§ **DATA FOR THE TASK**
########

/-- A calibration block takes effect (15 R425, R429, R430). -/
def Score.calEffect (x : Score) (now : Nat) (b : List Byte) : Score :=
  let y := { x with cal := some b }
  let y1 := { y with
    volRes := y.volRes.mapIdx fun f r => if y.ppl f = x.ppl f then r else 0
    distRes := y.distRes.mapIdx fun g r => if y.mpp g = x.mpp g then r else 0 }
  let y2 := (idx 4).foldl (Score.groundReset x) ((idx 6).foldl Score.convertItem y1)
  (y2.freshLines.unsetCheck).touch now

/-- A section block takes effect (15 R426, R430). -/
def Score.secEffect (x : Score) (b : List Byte) : Score := ({ x with sec := some b }.freshLines).unsetCheck

/-- A block takes effect. -/
def Score.effect (x : Score) (now : Nat) (isSec : Bool) (b : List Byte) : Score :=
  if isSec then x.secEffect b else x.calEffect now b

/-- The PARAM records of a differing block, every one with the new counter (15 R430, R440). -/
def Score.paramRecords (x : Score) (isSec : Bool) (old b : List Byte) (diff : List Nat) (ctr : Nat) : Score :=
  let pad (i : List Byte) : List Byte := (i ++ List.replicate 16 0).take 16
  diff.foldl (fun x i =>
    x.record 0x01 (if diff.getLast? = some i then 0x80 else 0) ctr
      ([b8 (boolNat isSec), b8 i] ++ leBytes 4 (crc32 old).toNat ++ leBytes 4 (crc32 b).toNat ++
        pad ((blockItems isSec old).getD i []) ++ pad ((blockItems isSec b).getD i []))) x

/-- The set log's sector that was not written last takes the last logged blocks (15 R436). -/
def Score.putSetLog (x : Score) : Score :=
  let k : Fin 2 := if x.setNewest = 0 then 1 else 0
  { x with setLog := x.setLog.set k (x.logCal, x.logSec), setNewest := k }

/-- The last logged block becomes `b`; the set log is programmed unless it is too cold (15 R430, R436). -/
def Score.logBlock (x : Score) (isSec : Bool) (b : List Byte) : Score :=
  let y := if isSec then { x with logSec := some b } else { x with logCal := some b }
  if y.cold then y else y.putSetLog

/-- The counter at which legal lock stands (15 R431). -/
def lockCtr : Nat := 999999

/-- The reply to an accepted block (15 R445). -/
def Score.blockReply (x : Score) (changed items : Nat) (b : List Byte) : Answer :=
  ok ([b8 changed, b8 items, 0, 0] ++ leBytes 4 x.eventCtr ++ leBytes 4 (crc32 b).toNat ++ leInt 8 x.tbc)

/-- A block that passed its checks (15 R430, R431). The group verifies, for the spec gives a failure no outcome: DESIGN CHOICE,
log entry 184. -/
def Score.acceptBlock (x : Score) (now : Nat) (isSec : Bool) (b : List Byte) : Score × Answer :=
  let old := ((if isSec then x.logSec else x.logCal).getD (List.replicate (blockLen isSec) 0))
  let items := blockItems isSec b
  let diff := (List.range items.length).filter fun i => (blockItems isSec old).getD i [] != items.getD i []
  if diff.isEmpty then
    let y := x.effect now isSec b
    (y, y.blockReply 0 0 b)
  else if lockCtr ≤ x.eventCtr then (x, fail stLegalLock [])
  else
    let ctr := x.eventCtr + 1
    let y0 := (x.commit.paramRecords isSec old b diff ctr).logBlock isSec b
    let y := { y0 with eventCtr := ctr }.effect now isSec b
    let y1 := { y with legalEvents := y.legalEvents ++ [(boolNat isSec, ctr)] }
    let y2 := if ctr = lockCtr then y1.recordOne 0x09 [] else y1
    (y2, y2.blockReply 1 diff.length b)

/-! ### Jobs (15 R432, R447) -/

/-- The six bytes of a total's value. -/
def value6 (t : Total) : List Byte := leBytes 6 t.value

/-- The open job ends with the totals `t`: JOB_END as two records (15 R432). -/
def Score.endJob (x : Score) (t : Totals) : Score :=
  let id := leBytes 4 x.jobId.toNat
  let y := x.record 0x07 0 x.eventCtr (id ++ t.vol.list.flatMap value6)
  let z := y.record 0x07 0x80 y.eventCtr (id ++ (t.area.list ++ t.dist.list).flatMap value6)
  { z with job := t, jobOpen := false, jobEvents := z.jobEvents ++ [(1, x.jobId)] }

/-- The reply of SCORE_JOB; `ended` is the job it ended (15 R447). -/
def Score.jobReply (x : Score) (ended : Word) (stamp : Int) : Answer :=
  ok ([b8 (boolNat x.jobOpen), b8 x.diag.toNat, 0, 0] ++ leBytes 4 (if x.jobOpen then x.jobId.toNat else 0) ++
    leBytes 4 ended.toNat ++ leInt 8 stamp)

/-- The job totals that START leaves: the units `since` its stamp, after the rollover counts of the job before, which nothing
clears (15 R432, R433, 21 R556). -/
def Totals.startAfter (since old : Totals) : Totals :=
  let put (t o : Total) : Total := { t with roll := stick 16 (o.roll + t.roll) }
  { vol := since.vol.mapIdx fun i t => put t (old.vol.get i)
    area := since.area.mapIdx fun i t => put t (old.area.get i)
    dist := since.dist.mapIdx fun i t => put t (old.dist.get i) }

########

§ **WORK TASK**
Output all of the data above without any alteration.

§ **TASK ANSWER**
/-- A calibration block takes effect (15 R425, R429, R430). -/
def Score.calEffect (x : Score) (now : Nat) (b : List Byte) : Score :=
  let y := { x with cal := some b }
  let y1 := { y with
    volRes := y.volRes.mapIdx fun f r => if y.ppl f = x.ppl f then r else 0
    distRes := y.distRes.mapIdx fun g r => if y.mpp g = x.mpp g then r else 0 }
  let y2 := (idx 4).foldl (Score.groundReset x) ((idx 6).foldl Score.convertItem y1)
  (y2.freshLines.unsetCheck).touch now

/-- A section block takes effect (15 R426, R430). -/
def Score.secEffect (x : Score) (b : List Byte) : Score := ({ x with sec := some b }.freshLines).unsetCheck

/-- A block takes effect. -/
def Score.effect (x : Score) (now : Nat) (isSec : Bool) (b : List Byte) : Score :=
  if isSec then x.secEffect b else x.calEffect now b

/-- The PARAM records of a differing block, every one with the new counter (15 R430, R440). -/
def Score.paramRecords (x : Score) (isSec : Bool) (old b : List Byte) (diff : List Nat) (ctr : Nat) : Score :=
  let pad (i : List Byte) : List Byte := (i ++ List.replicate 16 0).take 16
  diff.foldl (fun x i =>
    x.record 0x01 (if diff.getLast? = some i then 0x80 else 0) ctr
      ([b8 (boolNat isSec), b8 i] ++ leBytes 4 (crc32 old).toNat ++ leBytes 4 (crc32 b).toNat ++
        pad ((blockItems isSec old).getD i []) ++ pad ((blockItems isSec b).getD i []))) x

/-- The set log's sector that was not written last takes the last logged blocks (15 R436). -/
def Score.putSetLog (x : Score) : Score :=
  let k : Fin 2 := if x.setNewest = 0 then 1 else 0
  { x with setLog := x.setLog.set k (x.logCal, x.logSec), setNewest := k }

/-- The last logged block becomes `b`; the set log is programmed unless it is too cold (15 R430, R436). -/
def Score.logBlock (x : Score) (isSec : Bool) (b : List Byte) : Score :=
  let y := if isSec then { x with logSec := some b } else { x with logCal := some b }
  if y.cold then y else y.putSetLog

/-- The counter at which legal lock stands (15 R431). -/
def lockCtr : Nat := 999999

/-- The reply to an accepted block (15 R445). -/
def Score.blockReply (x : Score) (changed items : Nat) (b : List Byte) : Answer :=
  ok ([b8 changed, b8 items, 0, 0] ++ leBytes 4 x.eventCtr ++ leBytes 4 (crc32 b).toNat ++ leInt 8 x.tbc)

/-- A block that passed its checks (15 R430, R431). The group verifies, for the spec gives a failure no outcome: DESIGN CHOICE,
log entry 184. -/
def Score.acceptBlock (x : Score) (now : Nat) (isSec : Bool) (b : List Byte) : Score × Answer :=
  let old := ((if isSec then x.logSec else x.logCal).getD (List.replicate (blockLen isSec) 0))
  let items := blockItems isSec b
  let diff := (List.range items.length).filter fun i => (blockItems isSec old).getD i [] != items.getD i []
  if diff.isEmpty then
    let y := x.effect now isSec b
    (y, y.blockReply 0 0 b)
  else if lockCtr ≤ x.eventCtr then (x, fail stLegalLock [])
  else
    let ctr := x.eventCtr + 1
    let y0 := (x.commit.paramRecords isSec old b diff ctr).logBlock isSec b
    let y := { y0 with eventCtr := ctr }.effect now isSec b
    let y1 := { y with legalEvents := y.legalEvents ++ [(boolNat isSec, ctr)] }
    let y2 := if ctr = lockCtr then y1.recordOne 0x09 [] else y1
    (y2, y2.blockReply 1 diff.length b)

/-! ### Jobs (15 R432, R447) -/

/-- The six bytes of a total's value. -/
def value6 (t : Total) : List Byte := leBytes 6 t.value

/-- The open job ends with the totals `t`: JOB_END as two records (15 R432). -/
def Score.endJob (x : Score) (t : Totals) : Score :=
  let id := leBytes 4 x.jobId.toNat
  let y := x.record 0x07 0 x.eventCtr (id ++ t.vol.list.flatMap value6)
  let z := y.record 0x07 0x80 y.eventCtr (id ++ (t.area.list ++ t.dist.list).flatMap value6)
  { z with job := t, jobOpen := false, jobEvents := z.jobEvents ++ [(1, x.jobId)] }

/-- The reply of SCORE_JOB; `ended` is the job it ended (15 R447). -/
def Score.jobReply (x : Score) (ended : Word) (stamp : Int) : Answer :=
  ok ([b8 (boolNat x.jobOpen), b8 x.diag.toNat, 0, 0] ++ leBytes 4 (if x.jobOpen then x.jobId.toNat else 0) ++
    leBytes 4 ended.toNat ++ leInt 8 stamp)

/-- The job totals that START leaves: the units `since` its stamp, after the rollover counts of the job before, which nothing
clears (15 R432, R433, 21 R556). -/
def Totals.startAfter (since old : Totals) : Totals :=
  let put (t o : Total) : Total := { t with roll := stick 16 (o.roll + t.roll) }
  { vol := since.vol.mapIdx fun i t => put t (old.vol.get i)
    area := since.area.mapIdx fun i t => put t (old.area.get i)
    dist := since.dist.mapIdx fun i t => put t (old.dist.get i) }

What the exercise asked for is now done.